In the WHI, estrogen plus progestin therapy was associated with 46 fewer fractures per 10,000 woman-years. However, women taking HRT had an increased risk for invasive breast cancer (8 more per 10,000 woman-years), stroke (9 more per 10,000 woman-years), deep venous thrombosis (12 more per 10,000 woman-years), pulmonary embolism (9 more per 10,000 woman-years), lung cancer death (5 more per 10,000 woman-years), gallbladder disease (20 more per 10,000 woman-years), dementia (22 more per 10,000 woman-years), and urinary incontinence (872 more per 10,000 woman-years).

The risk for breast cancer was greater in women who previously used oral contraceptives or menopausal estrogen plus progestin therapy, or who were current smokers.

Estrogen-only therapy reduced the risk for several adverse outcomes, including fracture (56 fewer per 10,000 woman-years), invasive breast cancer (8 fewer per 10,000 woman-years), and mortality (2 fewer per 10,000 woman-years). However, the treatment increased risks for stroke (11 more per 10,000 woman-years), deep venous thrombosis (7 more per 10,000 woman-years), gallbladder disease (33 more per 10,000 woman-years), and urinary incontinence (1271 more per 10,000 woman-years).

The investigators could not identify subgroups based on age or comorbid conditions in which outcomes of menopausal HRT were consistently different.

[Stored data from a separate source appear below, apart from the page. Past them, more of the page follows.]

-- ==== Sys2Proof/Machine/Des.lean ====
section
/-! DEFINITION. The default cipher of spec/46_des_reference.md R230 to R246: DES and two-key triple DES. The spec marks
every rule of that file as general knowledge (log 4). Positions in the tables count from 1 at the most
significant bit (R230). -/

namespace Sys2Proof.Machine

/-- `perm(v, T)`: output bit j is input bit T[j] − 1 (R230). -/
def permute {n : Nat} (t : List Nat) (m : Nat) (v : BitVec n) : BitVec m :=
  BitVec.ofNat m (t.foldl (fun acc p => 2 * acc + (bitAt v (p - 1)).toNat) 0)

/-- IP, the initial permutation (R231). -/
def tableIP : List Nat :=
  [58, 50, 42, 34, 26, 18, 10, 2] ++
  [60, 52, 44, 36, 28, 20, 12, 4] ++
  [62, 54, 46, 38, 30, 22, 14, 6] ++
  [64, 56, 48, 40, 32, 24, 16, 8] ++
  [57, 49, 41, 33, 25, 17, 9, 1] ++
  [59, 51, 43, 35, 27, 19, 11, 3] ++
  [61, 53, 45, 37, 29, 21, 13, 5] ++
  [63, 55, 47, 39, 31, 23, 15, 7]

/-- FP, the final permutation (R232). -/
def tableFP : List Nat :=
  [40, 8, 48, 16, 56, 24, 64, 32] ++
  [39, 7, 47, 15, 55, 23, 63, 31] ++
  [38, 6, 46, 14, 54, 22, 62, 30] ++
  [37, 5, 45, 13, 53, 21, 61, 29] ++
  [36, 4, 44, 12, 52, 20, 60, 28] ++
  [35, 3, 43, 11, 51, 19, 59, 27] ++
  [34, 2, 42, 10, 50, 18, 58, 26] ++
  [33, 1, 41, 9, 49, 17, 57, 25]

/-- E, the expansion (R233). -/
def tableE : List Nat :=
  [32, 1, 2, 3, 4, 5] ++
  [4, 5, 6, 7, 8, 9] ++
  [8, 9, 10, 11, 12, 13] ++
  [12, 13, 14, 15, 16, 17] ++
  [16, 17, 18, 19, 20, 21] ++
  [20, 21, 22, 23, 24, 25] ++
  [24, 25, 26, 27, 28, 29] ++
  [28, 29, 30, 31, 32, 1]

/-- P, the permutation of the S-box output (R234). -/
def tableP : List Nat :=
  [16, 7, 20, 21, 29, 12, 28, 17] ++
  [1, 15, 23, 26, 5, 18, 31, 10] ++
  [2, 8, 24, 14, 32, 27, 3, 9] ++
  [19, 13, 30, 6, 22, 11, 4, 25]

/-- PC-1, the key permuted choice 1; positions 8, 16, …, 64 do not appear (R238). -/
def tablePC1 : List Nat :=
  [57, 49, 41, 33, 25, 17, 9] ++
  [1, 58, 50, 42, 34, 26, 18] ++
  [10, 2, 59, 51, 43, 35, 27] ++
  [19, 11, 3, 60, 52, 44, 36] ++
  [63, 55, 47, 39, 31, 23, 15] ++
  [7, 62, 54, 46, 38, 30, 22] ++
  [14, 6, 61, 53, 45, 37, 29] ++
  [21, 13, 5, 28, 20, 12, 4]

/-- PC-2, the key permuted choice 2 (R239). -/
def tablePC2 : List Nat :=
  [14, 17, 11, 24, 1, 5] ++
  [3, 28, 15, 6, 21, 10] ++
  [23, 19, 12, 4, 26, 8] ++
  [16, 7, 27, 20, 13, 2] ++
  [41, 52, 31, 37, 47, 55] ++
  [30, 40, 51, 45, 33, 48] ++
  [44, 49, 39, 56, 34, 53] ++
  [46, 42, 50, 36, 29, 32]

/-- S1, row by row (R236). -/
def sbox1 : List (List Nat) :=
  [[14, 4, 13, 1, 2, 15, 11, 8, 3, 10, 6, 12, 5, 9, 0, 7],
   [0, 15, 7, 4, 14, 2, 13, 1, 10, 6, 12, 11, 9, 5, 3, 8],
   [4, 1, 14, 8, 13, 6, 2, 11, 15, 12, 9, 7, 3, 10, 5, 0],
   [15, 12, 8, 2, 4, 9, 1, 7, 5, 11, 3, 14, 10, 0, 6, 13]]

/-- S2, row by row (R236). -/
def sbox2 : List (List Nat) :=
  [[15, 1, 8, 14, 6, 11, 3, 4, 9, 7, 2, 13, 12, 0, 5, 10],
   [3, 13, 4, 7, 15, 2, 8, 14, 12, 0, 1, 10, 6, 9, 11, 5],
   [0, 14, 7, 11, 10, 4, 13, 1, 5, 8, 12, 6, 9, 3, 2, 15],
   [13, 8, 10, 1, 3, 15, 4, 2, 11, 6, 7, 12, 0, 5, 14, 9]]

/-- S3, row by row (R236). -/
def sbox3 : List (List Nat) :=
  [[10, 0, 9, 14, 6, 3, 15, 5, 1, 13, 12, 7, 11, 4, 2, 8],
   [13, 7, 0, 9, 3, 4, 6, 10, 2, 8, 5, 14, 12, 11, 15, 1],
   [13, 6, 4, 9, 8, 15, 3, 0, 11, 1, 2, 12, 5, 10, 14, 7],
   [1, 10, 13, 0, 6, 9, 8, 7, 4, 15, 14, 3, 11, 5, 2, 12]]

/-- S4, row by row (R236). -/
def sbox4 : List (List Nat) :=
  [[7, 13, 14, 3, 0, 6, 9, 10, 1, 2, 8, 5, 11, 12, 4, 15],
   [13, 8, 11, 5, 6, 15, 0, 3, 4, 7, 2, 12, 1, 10, 14, 9],
   [10, 6, 9, 0, 12, 11, 7, 13, 15, 1, 3, 14, 5, 2, 8, 4],
   [3, 15, 0, 6, 10, 1, 13, 8, 9, 4, 5, 11, 12, 7, 2, 14]]

/-- S5, row by row (R237). -/
def sbox5 : List (List Nat) :=
  [[2, 12, 4, 1, 7, 10, 11, 6, 8, 5, 3, 15, 13, 0, 14, 9],
   [14, 11, 2, 12, 4, 7, 13, 1, 5, 0, 15, 10, 3, 9, 8, 6],
   [4, 2, 1, 11, 10, 13, 7, 8, 15, 9, 12, 5, 6, 3, 0, 14],
   [11, 8, 12, 7, 1, 14, 2, 13, 6, 15, 0, 9, 10, 4, 5, 3]]

/-- S6, row by row (R237). -/
def sbox6 : List (List Nat) :=
  [[12, 1, 10, 15, 9, 2, 6, 8, 0, 13, 3, 4, 14, 7, 5, 11],
   [10, 15, 4, 2, 7, 12, 9, 5, 6, 1, 13, 14, 0, 11, 3, 8],
   [9, 14, 15, 5, 2, 8, 12, 3, 7, 0, 4, 10, 1, 13, 11, 6],
   [4, 3, 2, 12, 9, 5, 15, 10, 11, 14, 1, 7, 6, 0, 8, 13]]

/-- S7, row by row (R237). -/
def sbox7 : List (List Nat) :=
  [[4, 11, 2, 14, 15, 0, 8, 13, 3, 12, 9, 7, 5, 10, 6, 1],
   [13, 0, 11, 7, 4, 9, 1, 10, 14, 3, 5, 12, 2, 15, 8, 6],
   [1, 4, 11, 13, 12, 3, 7, 14, 10, 15, 6, 8, 0, 5, 9, 2],
   [6, 11, 13, 8, 1, 4, 10, 7, 9, 5, 0, 15, 14, 2, 3, 12]]

/-- S8, row by row (R237). -/
def sbox8 : List (List Nat) :=
  [[13, 2, 8, 4, 6, 15, 11, 1, 10, 9, 3, 14, 5, 0, 12, 7],
   [1, 15, 13, 8, 10, 3, 7, 4, 12, 5, 6, 11, 0, 14, 9, 2],
   [7, 11, 4, 1, 9, 12, 14, 2, 0, 6, 10, 13, 15, 3, 5, 8],
   [2, 1, 14, 7, 4, 10, 8, 13, 15, 12, 9, 0, 3, 5, 6, 11]]

/-- The left-rotation amounts of rounds 1 to 16 (R240). -/
def keyShifts : List Nat :=
  [1, 1, 2, 2, 2, 2, 2, 2, 1, 2, 2, 2, 2, 2, 2, 1]

/-- `S_k(b)`: row 2·b⟨0⟩ + b⟨5⟩, column val(b[1:5)) (R235). -/
def sboxLookup (rows : List (List Nat)) (b : BitVec 6) : BitVec 4 :=
  let row := 2 * (bitAt b 0).toNat + (bitAt b 5).toNat
  BitVec.ofNat 4 ((rows.getD row []).getD (slice b 1 5).toNat 0)

/-- The eight S-boxes side by side (R242). -/
def sboxLayer (x : BitVec 48) : BitVec 32 :=
  sboxLookup sbox1 (slice x 0 6) ++ sboxLookup sbox2 (slice x 6 12) ++
  sboxLookup sbox3 (slice x 12 18) ++ sboxLookup sbox4 (slice x 18 24) ++
  sboxLookup sbox5 (slice x 24 30) ++ sboxLookup sbox6 (slice x 30 36) ++
  sboxLookup sbox7 (slice x 36 42) ++ sboxLookup sbox8 (slice x 42 48)

/-- The round keys from the halves C and D and the rotations still to make (R241). -/
def keySchedule (c d : BitVec 28) : List Nat → List (BitVec 48)
  | [] => []
  | s :: ss =>
    let c' := c.rotateLeft s
    let d' := d.rotateLeft s
    permute tablePC2 48 (c' ++ d') :: keySchedule c' d' ss

/-- K_1 to K_16 of a key (R241). -/
def roundKeys (k : Block) : List (BitVec 48) :=
  let cd : BitVec 56 := permute tablePC1 56 k
  keySchedule (slice cd 0 28) (slice cd 28 56) keyShifts

/-- `f(R, K)` (R242). -/
def desF (r : BitVec 32) (k : BitVec 48) : BitVec 32 :=
  permute tableP 32 (sboxLayer (permute tableE 48 r ^^^ k))

/-- The Feistel rounds under the given round keys, in order (R242). -/
def desRounds (l r : BitVec 32) : List (BitVec 48) → BitVec 32 × BitVec 32
  | [] => (l, r)
  | k :: ks => desRounds r (l ^^^ desF r k) ks

/-- DES under a list of round keys: IP, the rounds, the final swap, FP (R242). -/
def desWith (ks : List (BitVec 48)) (m : Block) : Block :=
  let v : Block := permute tableIP 64 m
  let lr := desRounds (slice v 0 32) (slice v 32 64) ks
  permute tableFP 64 (lr.2 ++ lr.1)

/-- `DES_E(k, m)` (R242). -/
def desEncrypt (k m : Block) : Block :=
  desWith (roundKeys k) m

/-- `DES_D(k, c)`: the round keys in the order K_16 … K_1 (R242). -/
def desDecrypt (k c : Block) : Block :=
  desWith (roundKeys k).reverse c

/-- The default TENC: DES_E(K1, DES_D(K2, DES_E(K1, b))) with K1 the left half (R244). -/
def tdesEncrypt (k : Key) (b : Block) : Block :=
  desEncrypt (leftHalf k) (desDecrypt (rightHalf k) (desEncrypt (leftHalf k) b))

end Sys2Proof.Machine
end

Limitations of this review included those inherent in the trials themselves, such as low adherence, high dropout rate, insufficient power to detect risks for some outcomes, and assessment of few regimens.

"Continuing research is needed on such long-term outcomes as cancer and death to fully understand the implications of hormone therapy," the reviewers conclude.

The Agency for Healthcare Research and Quality funded this study and has financial relationships with some of its authors. Disclosures can be viewed at on the journal's Web site .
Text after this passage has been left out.